# WORK INSTRUCTION
Would you copy the material below word for word, beginning with its first line and ending with the line that contains "completes, the destination"?
-*-*-
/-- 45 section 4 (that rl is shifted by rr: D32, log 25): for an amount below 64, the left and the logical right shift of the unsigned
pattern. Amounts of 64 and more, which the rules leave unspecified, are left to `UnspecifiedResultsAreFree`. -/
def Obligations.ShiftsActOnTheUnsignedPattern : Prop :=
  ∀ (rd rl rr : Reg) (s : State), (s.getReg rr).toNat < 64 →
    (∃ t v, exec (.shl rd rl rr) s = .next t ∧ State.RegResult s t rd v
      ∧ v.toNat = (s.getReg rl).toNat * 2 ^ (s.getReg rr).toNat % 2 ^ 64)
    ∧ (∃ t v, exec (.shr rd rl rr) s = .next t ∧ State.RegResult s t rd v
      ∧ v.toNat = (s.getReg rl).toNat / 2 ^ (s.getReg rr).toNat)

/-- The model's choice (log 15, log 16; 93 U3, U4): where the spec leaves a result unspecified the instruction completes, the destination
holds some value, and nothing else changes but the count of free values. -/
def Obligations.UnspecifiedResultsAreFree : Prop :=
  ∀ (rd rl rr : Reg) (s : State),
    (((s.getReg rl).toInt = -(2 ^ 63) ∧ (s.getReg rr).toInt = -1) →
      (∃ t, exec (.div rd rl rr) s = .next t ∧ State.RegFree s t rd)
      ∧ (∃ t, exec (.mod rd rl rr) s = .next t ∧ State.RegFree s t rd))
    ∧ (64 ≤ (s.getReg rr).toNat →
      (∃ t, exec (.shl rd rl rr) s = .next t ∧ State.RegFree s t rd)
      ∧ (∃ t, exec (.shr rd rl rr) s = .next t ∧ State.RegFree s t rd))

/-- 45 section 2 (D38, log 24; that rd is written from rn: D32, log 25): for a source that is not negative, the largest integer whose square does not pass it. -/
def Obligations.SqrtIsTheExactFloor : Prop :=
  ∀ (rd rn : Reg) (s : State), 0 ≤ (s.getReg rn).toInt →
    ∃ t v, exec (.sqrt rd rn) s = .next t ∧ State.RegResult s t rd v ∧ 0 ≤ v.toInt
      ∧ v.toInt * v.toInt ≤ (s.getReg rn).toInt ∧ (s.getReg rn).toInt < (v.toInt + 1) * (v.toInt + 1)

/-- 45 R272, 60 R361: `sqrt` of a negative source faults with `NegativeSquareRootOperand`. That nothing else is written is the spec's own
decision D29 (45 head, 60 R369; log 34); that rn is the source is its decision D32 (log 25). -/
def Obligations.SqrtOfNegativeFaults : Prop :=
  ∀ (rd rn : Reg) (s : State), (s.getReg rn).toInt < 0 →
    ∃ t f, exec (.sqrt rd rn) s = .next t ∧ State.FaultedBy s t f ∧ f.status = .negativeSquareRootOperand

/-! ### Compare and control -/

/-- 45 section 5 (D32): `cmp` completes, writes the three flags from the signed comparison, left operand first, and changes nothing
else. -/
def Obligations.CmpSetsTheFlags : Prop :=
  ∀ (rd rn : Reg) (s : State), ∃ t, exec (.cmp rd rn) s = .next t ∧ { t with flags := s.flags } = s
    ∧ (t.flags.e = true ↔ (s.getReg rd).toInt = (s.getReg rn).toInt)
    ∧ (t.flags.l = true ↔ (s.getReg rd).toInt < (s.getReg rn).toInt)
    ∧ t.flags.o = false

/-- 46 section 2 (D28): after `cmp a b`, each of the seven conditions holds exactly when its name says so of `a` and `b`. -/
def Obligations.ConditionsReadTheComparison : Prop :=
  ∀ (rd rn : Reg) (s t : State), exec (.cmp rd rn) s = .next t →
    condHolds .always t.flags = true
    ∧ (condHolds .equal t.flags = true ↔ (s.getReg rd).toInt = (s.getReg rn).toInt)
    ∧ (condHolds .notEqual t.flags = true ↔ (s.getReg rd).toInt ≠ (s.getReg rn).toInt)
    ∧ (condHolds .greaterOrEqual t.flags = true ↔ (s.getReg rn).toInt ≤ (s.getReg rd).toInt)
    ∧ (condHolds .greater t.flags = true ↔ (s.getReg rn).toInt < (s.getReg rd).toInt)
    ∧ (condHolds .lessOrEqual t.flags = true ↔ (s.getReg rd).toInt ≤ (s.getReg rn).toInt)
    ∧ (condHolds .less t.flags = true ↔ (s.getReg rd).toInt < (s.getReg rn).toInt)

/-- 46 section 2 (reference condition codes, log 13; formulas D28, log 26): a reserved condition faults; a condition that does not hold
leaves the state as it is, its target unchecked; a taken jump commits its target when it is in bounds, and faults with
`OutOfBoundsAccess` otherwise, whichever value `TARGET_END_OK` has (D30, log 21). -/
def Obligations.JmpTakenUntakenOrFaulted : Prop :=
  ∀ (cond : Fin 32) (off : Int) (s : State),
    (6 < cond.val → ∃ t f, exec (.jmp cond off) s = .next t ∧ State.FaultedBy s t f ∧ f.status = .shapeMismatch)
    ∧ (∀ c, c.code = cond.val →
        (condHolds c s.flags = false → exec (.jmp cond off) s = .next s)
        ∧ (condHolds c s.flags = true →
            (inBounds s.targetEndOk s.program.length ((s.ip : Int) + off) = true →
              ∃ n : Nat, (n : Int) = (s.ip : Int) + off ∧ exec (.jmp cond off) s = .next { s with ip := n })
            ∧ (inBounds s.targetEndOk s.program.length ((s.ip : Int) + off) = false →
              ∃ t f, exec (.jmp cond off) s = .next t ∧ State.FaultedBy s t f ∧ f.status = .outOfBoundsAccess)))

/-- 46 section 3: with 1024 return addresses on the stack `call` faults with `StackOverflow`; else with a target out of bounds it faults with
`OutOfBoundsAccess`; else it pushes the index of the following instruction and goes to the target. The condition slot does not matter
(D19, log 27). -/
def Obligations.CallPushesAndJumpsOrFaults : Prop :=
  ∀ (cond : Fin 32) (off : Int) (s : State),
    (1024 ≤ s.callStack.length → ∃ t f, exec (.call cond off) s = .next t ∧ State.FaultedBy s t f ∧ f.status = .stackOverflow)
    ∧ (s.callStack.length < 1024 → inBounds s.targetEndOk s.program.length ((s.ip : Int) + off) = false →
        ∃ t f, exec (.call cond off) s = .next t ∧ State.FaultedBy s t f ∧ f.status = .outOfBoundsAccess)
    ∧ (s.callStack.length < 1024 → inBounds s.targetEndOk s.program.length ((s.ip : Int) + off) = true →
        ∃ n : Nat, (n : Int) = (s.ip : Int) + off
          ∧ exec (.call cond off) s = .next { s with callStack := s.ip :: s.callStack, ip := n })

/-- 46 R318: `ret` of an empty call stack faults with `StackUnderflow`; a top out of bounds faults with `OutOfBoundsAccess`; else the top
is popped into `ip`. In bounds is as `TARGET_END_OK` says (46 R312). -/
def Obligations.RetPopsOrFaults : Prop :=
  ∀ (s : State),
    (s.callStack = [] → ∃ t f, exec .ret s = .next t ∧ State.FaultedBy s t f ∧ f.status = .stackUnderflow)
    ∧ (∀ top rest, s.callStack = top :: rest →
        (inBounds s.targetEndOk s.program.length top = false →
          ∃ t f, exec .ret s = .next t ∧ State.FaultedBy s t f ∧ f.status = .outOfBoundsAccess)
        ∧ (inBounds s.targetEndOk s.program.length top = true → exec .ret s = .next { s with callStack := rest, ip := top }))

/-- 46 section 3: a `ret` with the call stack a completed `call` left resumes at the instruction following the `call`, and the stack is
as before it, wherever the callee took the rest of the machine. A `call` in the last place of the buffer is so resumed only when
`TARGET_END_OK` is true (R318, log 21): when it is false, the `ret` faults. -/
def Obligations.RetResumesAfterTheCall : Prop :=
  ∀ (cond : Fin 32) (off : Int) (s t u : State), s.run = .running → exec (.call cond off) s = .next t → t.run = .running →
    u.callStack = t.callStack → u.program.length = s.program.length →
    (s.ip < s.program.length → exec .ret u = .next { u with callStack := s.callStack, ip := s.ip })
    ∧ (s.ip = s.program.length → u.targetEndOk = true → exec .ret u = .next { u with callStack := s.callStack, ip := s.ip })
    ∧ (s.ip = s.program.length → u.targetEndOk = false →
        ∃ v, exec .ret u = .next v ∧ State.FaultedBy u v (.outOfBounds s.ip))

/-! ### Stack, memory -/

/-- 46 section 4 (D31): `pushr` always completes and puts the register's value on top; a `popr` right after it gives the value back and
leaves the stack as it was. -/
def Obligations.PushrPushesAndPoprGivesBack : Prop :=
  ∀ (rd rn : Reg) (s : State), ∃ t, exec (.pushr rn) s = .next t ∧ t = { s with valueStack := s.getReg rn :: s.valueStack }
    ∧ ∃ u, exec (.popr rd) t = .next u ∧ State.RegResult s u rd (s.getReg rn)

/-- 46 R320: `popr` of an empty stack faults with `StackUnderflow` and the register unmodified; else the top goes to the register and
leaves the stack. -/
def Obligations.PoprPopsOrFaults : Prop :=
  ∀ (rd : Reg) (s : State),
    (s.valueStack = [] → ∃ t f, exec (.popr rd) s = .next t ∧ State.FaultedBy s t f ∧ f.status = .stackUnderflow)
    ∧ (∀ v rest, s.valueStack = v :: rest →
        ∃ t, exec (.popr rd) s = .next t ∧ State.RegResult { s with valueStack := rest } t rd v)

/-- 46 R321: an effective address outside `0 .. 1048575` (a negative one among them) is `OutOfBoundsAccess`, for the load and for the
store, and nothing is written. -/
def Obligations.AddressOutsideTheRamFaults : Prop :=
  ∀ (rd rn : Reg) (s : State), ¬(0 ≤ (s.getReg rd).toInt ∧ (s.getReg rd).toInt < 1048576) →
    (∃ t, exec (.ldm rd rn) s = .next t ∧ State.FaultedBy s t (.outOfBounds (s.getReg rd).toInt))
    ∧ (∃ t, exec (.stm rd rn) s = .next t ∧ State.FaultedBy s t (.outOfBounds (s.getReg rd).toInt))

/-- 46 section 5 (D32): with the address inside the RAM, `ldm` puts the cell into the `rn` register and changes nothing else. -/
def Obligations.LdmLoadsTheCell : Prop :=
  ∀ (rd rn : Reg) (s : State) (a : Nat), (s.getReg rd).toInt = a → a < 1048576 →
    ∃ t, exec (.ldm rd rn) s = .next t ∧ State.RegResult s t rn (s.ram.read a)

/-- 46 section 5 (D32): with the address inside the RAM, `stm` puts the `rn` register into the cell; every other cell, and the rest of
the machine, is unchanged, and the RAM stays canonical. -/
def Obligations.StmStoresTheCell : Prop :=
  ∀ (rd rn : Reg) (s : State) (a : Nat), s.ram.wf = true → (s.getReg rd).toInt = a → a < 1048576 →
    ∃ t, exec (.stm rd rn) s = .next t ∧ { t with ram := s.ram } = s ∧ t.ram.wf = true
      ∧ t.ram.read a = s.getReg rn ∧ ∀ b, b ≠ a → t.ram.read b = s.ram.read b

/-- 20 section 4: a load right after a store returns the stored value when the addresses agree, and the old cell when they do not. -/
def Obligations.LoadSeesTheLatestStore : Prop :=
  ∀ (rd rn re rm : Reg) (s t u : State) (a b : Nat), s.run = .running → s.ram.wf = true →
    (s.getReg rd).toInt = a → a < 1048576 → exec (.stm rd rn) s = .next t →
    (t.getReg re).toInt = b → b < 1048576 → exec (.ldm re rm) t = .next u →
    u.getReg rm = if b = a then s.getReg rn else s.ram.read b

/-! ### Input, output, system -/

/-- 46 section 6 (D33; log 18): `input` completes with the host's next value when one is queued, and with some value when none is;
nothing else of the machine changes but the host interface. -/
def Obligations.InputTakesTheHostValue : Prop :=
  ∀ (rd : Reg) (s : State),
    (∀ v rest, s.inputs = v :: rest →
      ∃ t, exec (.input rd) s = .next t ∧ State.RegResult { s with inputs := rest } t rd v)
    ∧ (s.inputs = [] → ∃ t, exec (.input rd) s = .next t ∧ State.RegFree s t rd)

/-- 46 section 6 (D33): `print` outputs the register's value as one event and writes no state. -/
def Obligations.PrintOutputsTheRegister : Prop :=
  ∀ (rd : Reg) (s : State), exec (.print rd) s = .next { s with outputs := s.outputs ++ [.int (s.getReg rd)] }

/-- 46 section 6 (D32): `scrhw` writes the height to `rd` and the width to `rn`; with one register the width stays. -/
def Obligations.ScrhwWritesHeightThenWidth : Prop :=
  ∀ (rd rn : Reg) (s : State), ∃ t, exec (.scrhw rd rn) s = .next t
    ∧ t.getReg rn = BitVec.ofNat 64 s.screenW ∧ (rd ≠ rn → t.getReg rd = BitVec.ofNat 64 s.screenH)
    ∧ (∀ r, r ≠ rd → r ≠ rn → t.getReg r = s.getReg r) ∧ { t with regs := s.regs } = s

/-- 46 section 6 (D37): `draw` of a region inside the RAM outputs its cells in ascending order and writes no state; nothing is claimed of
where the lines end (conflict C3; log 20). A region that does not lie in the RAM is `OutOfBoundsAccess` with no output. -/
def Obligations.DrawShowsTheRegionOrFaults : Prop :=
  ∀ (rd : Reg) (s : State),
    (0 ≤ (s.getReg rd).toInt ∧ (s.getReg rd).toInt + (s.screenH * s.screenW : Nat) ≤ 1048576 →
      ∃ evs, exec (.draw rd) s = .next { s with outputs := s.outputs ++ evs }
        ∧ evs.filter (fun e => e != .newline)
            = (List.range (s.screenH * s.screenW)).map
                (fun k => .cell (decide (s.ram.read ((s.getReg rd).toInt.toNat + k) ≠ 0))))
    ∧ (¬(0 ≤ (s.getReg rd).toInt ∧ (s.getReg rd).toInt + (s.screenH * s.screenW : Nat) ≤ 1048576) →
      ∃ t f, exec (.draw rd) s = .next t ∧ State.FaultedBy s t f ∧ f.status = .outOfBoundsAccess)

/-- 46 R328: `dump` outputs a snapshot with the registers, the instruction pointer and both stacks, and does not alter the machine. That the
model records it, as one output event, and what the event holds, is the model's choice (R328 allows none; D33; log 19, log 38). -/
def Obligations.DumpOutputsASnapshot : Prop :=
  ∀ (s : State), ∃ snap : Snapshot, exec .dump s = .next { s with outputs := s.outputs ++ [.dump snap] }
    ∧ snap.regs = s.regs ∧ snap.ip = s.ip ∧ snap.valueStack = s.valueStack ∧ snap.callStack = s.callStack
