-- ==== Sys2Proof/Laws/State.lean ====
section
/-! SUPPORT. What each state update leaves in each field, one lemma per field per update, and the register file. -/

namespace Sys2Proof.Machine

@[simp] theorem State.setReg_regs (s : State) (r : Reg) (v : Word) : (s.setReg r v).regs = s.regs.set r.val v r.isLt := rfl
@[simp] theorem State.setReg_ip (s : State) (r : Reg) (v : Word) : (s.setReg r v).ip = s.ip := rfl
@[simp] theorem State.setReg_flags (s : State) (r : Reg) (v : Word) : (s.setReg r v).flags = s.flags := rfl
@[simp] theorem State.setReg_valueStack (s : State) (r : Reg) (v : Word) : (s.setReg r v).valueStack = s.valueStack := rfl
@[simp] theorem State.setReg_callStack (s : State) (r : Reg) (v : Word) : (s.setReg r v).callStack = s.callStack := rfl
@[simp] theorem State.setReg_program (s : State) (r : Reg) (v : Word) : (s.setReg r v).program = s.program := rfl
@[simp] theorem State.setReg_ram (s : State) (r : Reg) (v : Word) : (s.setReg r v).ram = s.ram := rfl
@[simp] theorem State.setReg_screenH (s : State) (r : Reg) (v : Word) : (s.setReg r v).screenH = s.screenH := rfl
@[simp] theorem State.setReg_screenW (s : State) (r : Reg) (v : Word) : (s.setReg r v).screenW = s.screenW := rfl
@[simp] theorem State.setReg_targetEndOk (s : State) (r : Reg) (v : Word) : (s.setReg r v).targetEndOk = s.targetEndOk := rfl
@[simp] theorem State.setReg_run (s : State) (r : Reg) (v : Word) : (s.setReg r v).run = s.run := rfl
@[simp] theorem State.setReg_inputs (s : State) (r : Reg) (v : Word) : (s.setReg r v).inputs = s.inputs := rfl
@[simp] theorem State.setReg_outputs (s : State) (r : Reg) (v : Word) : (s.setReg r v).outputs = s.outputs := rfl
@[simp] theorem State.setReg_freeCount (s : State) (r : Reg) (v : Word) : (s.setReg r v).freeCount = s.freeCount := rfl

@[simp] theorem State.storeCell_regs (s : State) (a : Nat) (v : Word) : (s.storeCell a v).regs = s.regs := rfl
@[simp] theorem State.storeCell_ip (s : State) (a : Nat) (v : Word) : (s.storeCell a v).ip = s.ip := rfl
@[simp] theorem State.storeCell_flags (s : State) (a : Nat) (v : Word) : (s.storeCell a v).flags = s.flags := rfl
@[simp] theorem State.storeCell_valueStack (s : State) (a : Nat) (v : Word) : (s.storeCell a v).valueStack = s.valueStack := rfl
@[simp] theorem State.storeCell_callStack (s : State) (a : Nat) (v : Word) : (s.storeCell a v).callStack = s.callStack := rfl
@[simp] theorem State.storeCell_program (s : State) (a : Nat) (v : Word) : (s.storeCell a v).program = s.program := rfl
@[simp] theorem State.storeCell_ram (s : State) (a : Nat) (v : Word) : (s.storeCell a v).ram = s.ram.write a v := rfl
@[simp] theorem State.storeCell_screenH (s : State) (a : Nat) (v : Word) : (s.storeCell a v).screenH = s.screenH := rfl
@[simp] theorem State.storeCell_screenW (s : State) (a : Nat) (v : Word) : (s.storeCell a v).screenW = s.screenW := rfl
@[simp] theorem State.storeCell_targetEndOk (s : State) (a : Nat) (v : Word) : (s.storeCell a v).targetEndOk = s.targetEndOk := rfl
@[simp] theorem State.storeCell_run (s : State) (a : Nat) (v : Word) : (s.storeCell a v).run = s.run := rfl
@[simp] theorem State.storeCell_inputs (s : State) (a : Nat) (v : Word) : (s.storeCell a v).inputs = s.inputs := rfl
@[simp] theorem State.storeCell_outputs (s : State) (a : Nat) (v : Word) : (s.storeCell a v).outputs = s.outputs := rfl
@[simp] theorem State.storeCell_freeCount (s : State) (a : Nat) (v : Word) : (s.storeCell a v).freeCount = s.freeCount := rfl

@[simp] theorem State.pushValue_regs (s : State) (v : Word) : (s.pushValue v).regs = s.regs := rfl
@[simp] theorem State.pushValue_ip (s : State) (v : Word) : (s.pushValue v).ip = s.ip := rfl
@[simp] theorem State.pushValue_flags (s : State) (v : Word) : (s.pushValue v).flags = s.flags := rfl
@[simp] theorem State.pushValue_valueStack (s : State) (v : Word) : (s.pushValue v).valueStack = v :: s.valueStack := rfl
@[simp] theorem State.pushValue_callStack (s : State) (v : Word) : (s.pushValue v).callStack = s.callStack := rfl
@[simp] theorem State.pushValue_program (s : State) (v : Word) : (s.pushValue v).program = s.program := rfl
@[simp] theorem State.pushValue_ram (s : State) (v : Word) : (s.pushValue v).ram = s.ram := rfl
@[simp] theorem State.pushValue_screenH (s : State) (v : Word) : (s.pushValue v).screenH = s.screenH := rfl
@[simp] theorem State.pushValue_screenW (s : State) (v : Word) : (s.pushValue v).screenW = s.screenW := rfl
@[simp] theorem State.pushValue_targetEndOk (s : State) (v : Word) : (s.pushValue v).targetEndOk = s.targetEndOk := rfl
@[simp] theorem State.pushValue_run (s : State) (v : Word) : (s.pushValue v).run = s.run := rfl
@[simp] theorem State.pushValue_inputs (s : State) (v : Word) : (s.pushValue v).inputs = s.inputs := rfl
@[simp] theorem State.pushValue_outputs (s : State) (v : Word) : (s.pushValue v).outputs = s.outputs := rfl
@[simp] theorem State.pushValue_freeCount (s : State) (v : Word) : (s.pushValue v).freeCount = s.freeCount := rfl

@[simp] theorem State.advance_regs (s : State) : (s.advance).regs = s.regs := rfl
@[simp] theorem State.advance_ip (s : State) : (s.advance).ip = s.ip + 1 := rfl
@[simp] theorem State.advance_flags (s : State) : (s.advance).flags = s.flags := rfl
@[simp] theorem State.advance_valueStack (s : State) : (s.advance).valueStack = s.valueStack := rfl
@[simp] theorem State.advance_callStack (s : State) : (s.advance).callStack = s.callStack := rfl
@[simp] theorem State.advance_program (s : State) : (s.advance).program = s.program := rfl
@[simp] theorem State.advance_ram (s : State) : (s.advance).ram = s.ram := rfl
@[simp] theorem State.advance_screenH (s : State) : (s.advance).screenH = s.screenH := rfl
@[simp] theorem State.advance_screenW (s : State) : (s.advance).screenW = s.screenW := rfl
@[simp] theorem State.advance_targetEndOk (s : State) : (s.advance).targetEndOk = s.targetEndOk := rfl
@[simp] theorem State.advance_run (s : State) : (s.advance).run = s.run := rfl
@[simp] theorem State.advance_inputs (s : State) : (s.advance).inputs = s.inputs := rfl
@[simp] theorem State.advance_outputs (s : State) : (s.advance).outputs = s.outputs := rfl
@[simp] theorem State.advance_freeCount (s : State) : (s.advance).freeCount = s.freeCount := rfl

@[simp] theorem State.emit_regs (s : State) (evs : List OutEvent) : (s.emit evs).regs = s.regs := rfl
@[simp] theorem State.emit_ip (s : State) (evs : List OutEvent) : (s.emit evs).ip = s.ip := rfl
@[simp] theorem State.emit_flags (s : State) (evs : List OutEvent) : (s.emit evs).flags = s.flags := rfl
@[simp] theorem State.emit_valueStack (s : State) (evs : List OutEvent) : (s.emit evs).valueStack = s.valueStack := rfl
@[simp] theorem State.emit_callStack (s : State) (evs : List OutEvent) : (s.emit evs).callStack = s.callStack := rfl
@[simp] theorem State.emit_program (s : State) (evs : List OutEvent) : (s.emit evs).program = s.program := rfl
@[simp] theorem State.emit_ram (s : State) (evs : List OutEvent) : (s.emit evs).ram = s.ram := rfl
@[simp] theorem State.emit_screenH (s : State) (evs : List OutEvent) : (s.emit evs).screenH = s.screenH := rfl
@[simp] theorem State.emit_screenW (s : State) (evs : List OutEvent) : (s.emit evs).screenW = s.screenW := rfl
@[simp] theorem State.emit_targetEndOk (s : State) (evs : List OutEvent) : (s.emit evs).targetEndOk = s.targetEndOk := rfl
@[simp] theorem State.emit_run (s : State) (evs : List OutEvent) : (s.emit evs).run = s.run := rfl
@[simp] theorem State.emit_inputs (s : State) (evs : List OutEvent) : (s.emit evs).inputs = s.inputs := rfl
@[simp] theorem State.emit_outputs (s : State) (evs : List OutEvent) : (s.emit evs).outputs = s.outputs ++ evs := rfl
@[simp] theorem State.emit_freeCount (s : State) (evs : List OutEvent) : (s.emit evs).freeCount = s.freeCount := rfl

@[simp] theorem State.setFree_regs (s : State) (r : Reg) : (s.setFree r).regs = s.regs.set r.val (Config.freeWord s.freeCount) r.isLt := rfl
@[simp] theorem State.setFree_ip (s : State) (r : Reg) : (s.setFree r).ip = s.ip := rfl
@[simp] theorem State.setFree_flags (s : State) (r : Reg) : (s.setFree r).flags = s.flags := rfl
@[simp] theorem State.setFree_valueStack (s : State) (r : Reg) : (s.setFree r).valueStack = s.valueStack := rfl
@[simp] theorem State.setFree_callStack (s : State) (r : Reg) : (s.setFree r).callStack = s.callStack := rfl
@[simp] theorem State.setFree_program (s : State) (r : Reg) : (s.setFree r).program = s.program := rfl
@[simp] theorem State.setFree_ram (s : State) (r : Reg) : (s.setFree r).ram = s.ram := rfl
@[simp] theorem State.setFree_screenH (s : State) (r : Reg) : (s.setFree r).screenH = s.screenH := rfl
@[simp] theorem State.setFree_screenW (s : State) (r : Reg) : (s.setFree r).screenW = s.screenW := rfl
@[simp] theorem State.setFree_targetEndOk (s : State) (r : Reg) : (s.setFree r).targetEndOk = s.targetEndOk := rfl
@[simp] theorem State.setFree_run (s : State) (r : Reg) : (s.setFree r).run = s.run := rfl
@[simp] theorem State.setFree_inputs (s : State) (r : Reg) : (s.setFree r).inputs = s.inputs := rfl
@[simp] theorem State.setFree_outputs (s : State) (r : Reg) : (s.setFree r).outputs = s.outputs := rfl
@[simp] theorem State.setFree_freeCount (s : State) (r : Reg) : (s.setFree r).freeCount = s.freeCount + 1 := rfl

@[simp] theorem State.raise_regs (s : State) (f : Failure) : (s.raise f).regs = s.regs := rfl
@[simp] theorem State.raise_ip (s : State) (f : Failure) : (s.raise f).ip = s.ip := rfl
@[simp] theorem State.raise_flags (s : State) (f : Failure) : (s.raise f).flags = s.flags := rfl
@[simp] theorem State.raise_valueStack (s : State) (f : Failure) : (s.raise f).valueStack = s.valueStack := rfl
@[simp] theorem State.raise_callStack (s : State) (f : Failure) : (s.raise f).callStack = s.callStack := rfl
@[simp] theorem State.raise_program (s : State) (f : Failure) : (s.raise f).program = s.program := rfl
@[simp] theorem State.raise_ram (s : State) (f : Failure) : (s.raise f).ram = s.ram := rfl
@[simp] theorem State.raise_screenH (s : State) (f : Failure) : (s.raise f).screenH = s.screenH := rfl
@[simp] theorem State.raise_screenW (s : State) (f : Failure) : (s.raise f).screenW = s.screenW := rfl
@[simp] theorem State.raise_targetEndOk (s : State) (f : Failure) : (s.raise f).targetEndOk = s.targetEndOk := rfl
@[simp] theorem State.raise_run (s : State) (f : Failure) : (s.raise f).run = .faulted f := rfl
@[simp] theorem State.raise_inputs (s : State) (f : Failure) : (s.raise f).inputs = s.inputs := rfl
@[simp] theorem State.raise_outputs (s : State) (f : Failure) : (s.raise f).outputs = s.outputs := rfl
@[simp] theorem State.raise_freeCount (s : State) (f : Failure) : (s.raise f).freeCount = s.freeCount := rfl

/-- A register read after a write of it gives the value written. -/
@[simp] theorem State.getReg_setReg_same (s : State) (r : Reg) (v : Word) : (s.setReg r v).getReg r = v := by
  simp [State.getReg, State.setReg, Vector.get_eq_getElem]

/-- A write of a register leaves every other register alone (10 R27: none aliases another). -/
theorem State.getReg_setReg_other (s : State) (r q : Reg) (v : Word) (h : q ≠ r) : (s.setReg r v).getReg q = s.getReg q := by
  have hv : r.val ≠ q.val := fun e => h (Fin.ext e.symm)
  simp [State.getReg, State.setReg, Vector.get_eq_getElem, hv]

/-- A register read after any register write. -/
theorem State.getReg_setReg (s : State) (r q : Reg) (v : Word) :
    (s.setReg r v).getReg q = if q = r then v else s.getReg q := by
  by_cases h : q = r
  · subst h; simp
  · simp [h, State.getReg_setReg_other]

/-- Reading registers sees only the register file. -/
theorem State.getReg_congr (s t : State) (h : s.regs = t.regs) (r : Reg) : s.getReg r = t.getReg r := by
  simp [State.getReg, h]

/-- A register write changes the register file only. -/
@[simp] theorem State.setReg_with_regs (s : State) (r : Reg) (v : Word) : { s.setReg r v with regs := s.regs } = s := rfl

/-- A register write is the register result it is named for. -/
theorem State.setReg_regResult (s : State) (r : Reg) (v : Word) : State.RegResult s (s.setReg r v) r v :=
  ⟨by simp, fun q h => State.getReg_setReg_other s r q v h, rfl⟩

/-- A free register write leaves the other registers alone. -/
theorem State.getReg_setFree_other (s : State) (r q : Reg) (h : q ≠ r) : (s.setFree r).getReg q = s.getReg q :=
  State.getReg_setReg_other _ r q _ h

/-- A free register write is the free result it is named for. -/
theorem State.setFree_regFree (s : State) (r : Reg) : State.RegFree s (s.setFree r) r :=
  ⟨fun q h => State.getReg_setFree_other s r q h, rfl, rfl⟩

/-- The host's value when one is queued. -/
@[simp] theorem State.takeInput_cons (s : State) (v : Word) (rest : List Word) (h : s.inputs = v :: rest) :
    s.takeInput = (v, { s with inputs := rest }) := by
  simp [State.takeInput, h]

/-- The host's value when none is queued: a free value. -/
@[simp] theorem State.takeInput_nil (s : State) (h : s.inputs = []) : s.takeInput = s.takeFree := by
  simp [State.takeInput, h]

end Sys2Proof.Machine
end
-*-*-
# SOLUTION
/-- 45 section 4 (that rl is shifted by rr: D32, log 25): for an amount below 64, the left and the logical right shift of the unsigned
pattern. Amounts of 64 and more, which the rules leave unspecified, are left to `UnspecifiedResultsAreFree`. -/
def Obligations.ShiftsActOnTheUnsignedPattern : Prop :=
  ∀ (rd rl rr : Reg) (s : State), (s.getReg rr).toNat < 64 →
    (∃ t v, exec (.shl rd rl rr) s = .next t ∧ State.RegResult s t rd v
      ∧ v.toNat = (s.getReg rl).toNat * 2 ^ (s.getReg rr).toNat % 2 ^ 64)
    ∧ (∃ t v, exec (.shr rd rl rr) s = .next t ∧ State.RegResult s t rd v
      ∧ v.toNat = (s.getReg rl).toNat / 2 ^ (s.getReg rr).toNat)

/-- The model's choice (log 15, log 16; 93 U3, U4): where the spec leaves a result unspecified the instruction completes, the destination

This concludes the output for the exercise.